I briefly considered the star a reminder that my family
should say Grace…which meant we’d have to sit around the dining
room table for a change. We rarely do,
and I apologize if that horrifies you. It seems whenever I confess “My
family does not sit at the table to eat” people actually hear “I like
setting buildings on fire,” because that’s what their faces suggest. The truth is,
we raised two picky kids for whom eating wasn’t a pleasant experience, and we discovered
distracting them with television made it possible for them to get through a
meal (on occasion) without crying. We
picked our battles, and a bad habit formed.
(For the record, I believe a family can engage in meaningful conversation
anywhere, not just around the table.
But what do I know? I’m a serial arsonist.)
Gradually, I forgot about the star. It faded in the sunlight on my bulletin board
and caught my attention only when I periodically replaced the monthly
newsletters hanging alongside it.
Grace.
Whatever.
Then a couple of months ago I was invited to lead a
discussion series on “Shakespeare and Faith.” I’ve taken a break from college teaching, so I
jumped at the chance to dust off a couple of my old lectures for a new audience.
I sat at my desk one afternoon, wondering
where to start. I know it sounds suspiciously like It’s a Wonderful Life meets Walt Disney’s Pinocchio, but I actually
looked up at the star.
I’d start with King Lear.
I’ve delivered some version of my Lear lecture at least 40
times over the course of my teaching career, and it always includes this same (true)
story:
I was once about ten minutes into class when a student
interrupted me to confess she couldn’t possibly follow what I was saying,
because she couldn’t keep all the characters’ names straight.
I was sympathetic.
It’s a BIG play, and there are a lot of players. So I stopped and drew a line down the center
of the board. I suggested we put Lear’s
friends on one side, and his foes on the other.

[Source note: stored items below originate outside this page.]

/-! ## Attention -/

/-- ATP_STATUS.STATE (R192). -/
inductive PipeState where
  | idle | pass | stall | seal | scrub
deriving DecidableEq, Repr

/-- A row's running state (R171). -/
structure RowState where
  m : Reg32
  l : Reg32
  o : List Reg32
  bad : Bool
  poison : Bool
deriving DecidableEq, Repr

/-- A leg waiting for a pipeline: its descriptor, tenant, class, DISPATCH (R164, R173). -/
structure LegReq where
  pd : Bytes
  tenant : Nat
  cls : BitVec 2
  disp : Nat
deriving DecidableEq, Repr

/-- A leg running on a pipeline. -/
structure Leg where
  req : LegReq
  /-- the walk registered for it, when it reads a page list (R177) -/
  walk : Option Nat
  /-- blocks still to be read, ascending -/
  blocks : List Nat
  rows : List RowState
  /-- query rows as the product units take them, their tokens' positions and segments, the rotary table (R166, R169, R170) -/
  queries : List (List Elem)
  places : List (Nat × Nat)
  freqs : List Reg32
deriving DecidableEq, Repr

/-- An attention pipeline (R192). -/
structure PipeSt where
  st : PipeState
  tenant : BitVec 5
  cls : BitVec 2
  blocks : BitVec 16
  passes : Reg32
  late : BitVec 64
  sealSat : BitVec 16
  seals : BitVec 16
  faultValid : Bool
  faultTenant : BitVec 5
  faultCode : BitVec 16
  leg : Option Leg
  /-- the tenant served last of each class, regular and freight (R16) -/
  lastRegular : Nat
  lastFreight : Nat
deriving DecidableEq, Repr

/-- A walk registered with a page list (R177, R187). -/
structure Walk where
  id : Nat
  /-- its DISPATCH, and what tells its pass from the DISPATCH's others: layer, head and the offsets of query and state -/
  disp : Nat
  pass : List Nat
  gen : BitVec 16
  tokens : Nat
  unsealed : List Nat
  /-- the pass's last leg has ended -/
  done : Bool
deriving DecidableEq, Repr

/-- A deferred or waiting operation on a page list (R182, R187, R188, R189). -/
inductive KvOp where
  /-- with the pages whose seals it has begun -/
  | append (tokens : Nat) (pages : List Nat)
  | trunc (n : Nat)
  | remap (index log frame : Nat)
  | drop (pages : Nat)
  | pos0 (p : Nat)
  | unspill (index frame : Nat)
  | seal
  /-- the seals of these pages have still to finish; whether an edit then completes -/
  | sealWait (edit : Bool) (pages : List Nat)
  | close
  | spill (pages done : Nat)
deriving DecidableEq, Repr

/-- An operation waiting on a sequence, with the queue and index of its instruction. -/
structure KvWait where
  q : Nat
  idx : Reg32
  op : KvOp
deriving DecidableEq, Repr

/-- An open key-value sequence (R175 to R189). -/
structure KvSeq where
  addr : Nat
  /-- unsealed pages, ascending, and the pages that edits have removed below them: page k keeps slot (k + shift) mod slots -/
  unsealed : List Nat
  shift : Nat
  walks : List Walk
  /-- pages whose seal pass has still to run -/
  sealsDue : List Nat
  waits : List KvWait
deriving DecidableEq, Repr

/-- The key-value cache and the pass arbiter. -/
structure Kv where
  /-- key tenant × 65,536 + handle -/
  seqs : Store (Option KvSeq)
  legs : List LegReq
  walkId : Nat
deriving DecidableEq, Repr

/-! ## Memory tiers -/

/-- A physical granule: tier and number. -/
structure Loc where
  yard : Bool
  p : Nat
deriving DecidableEq, Repr

/-- The five states of a granule (R199, R206). `zeroFill` keeps the physical granule that has still to be cleared (R143). -/
inductive GState where
  | zeroFill (dirty : Option Loc)
  | stacked (p : Nat)
  | yard (p : Nat)
  | moving (src dst : Loc)
  | retired (p : Nat)
deriving DecidableEq, Repr

/-- A granule-map entry with its heat (R199, R202). -/
structure Granule where
  st : GState
  heat : BitVec 8
  /-- bytes counted towards the next unit of heat -/
  touched : Nat
deriving DecidableEq, Repr

/-- A stored yard page: record, stored units, tags (R215). -/
structure YPage where
  mode : BitVec 3
  len : BitVec 13
  epoch : BitVec 48
  units : List Bytes
  tags : List (BitVec 64)
  /-- 64-bit words of the page that were poisoned when it was written (R204) -/
  poison : List Nat
  /-- units that failed on both readings: they fail until the page is written (R219) -/
  lost : List Nat
deriving DecidableEq, Repr

/-- Why a granule moves (R203, R206, R207). -/
inductive MoveWhy where
  | policy | command (q : Nat) (idx : Reg32) | repair
deriving DecidableEq, Repr

/-- A granule move waiting or running (R204). -/
structure GMove where
  tenant : Nat
  g : Nat
  toYard : Bool
  why : MoveWhy
  running : Bool
deriving DecidableEq, Repr

/-- A concourse bank's repair state (R222, R223). -/
structure Bank where
  rowLog : List RowLog
  spareField : BitVec 8
deriving DecidableEq, Repr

Under “Foes” I listed his daughters Goneril and Regan, their
husbands Albany (sort of) and Cornwall, and Edmund, obviously—. She interrupted me a second time and said,
“Ahhhhhh, I see where this is going.”
I didn’t see it.
“The acronym!” She said, pointing to the board. “It spells GRACE.”
I looked back at the board and winced. Shakespeare didn’t pull cheap tricks like
that. The idea of his characters’ first
initials spelling out some word pivotal to an interpretation of the play is
hokey and frankly, embarrassing even to contemplate. But there was GRACE spelled out, plain as
day, and so we couldn’t avoid talking about it.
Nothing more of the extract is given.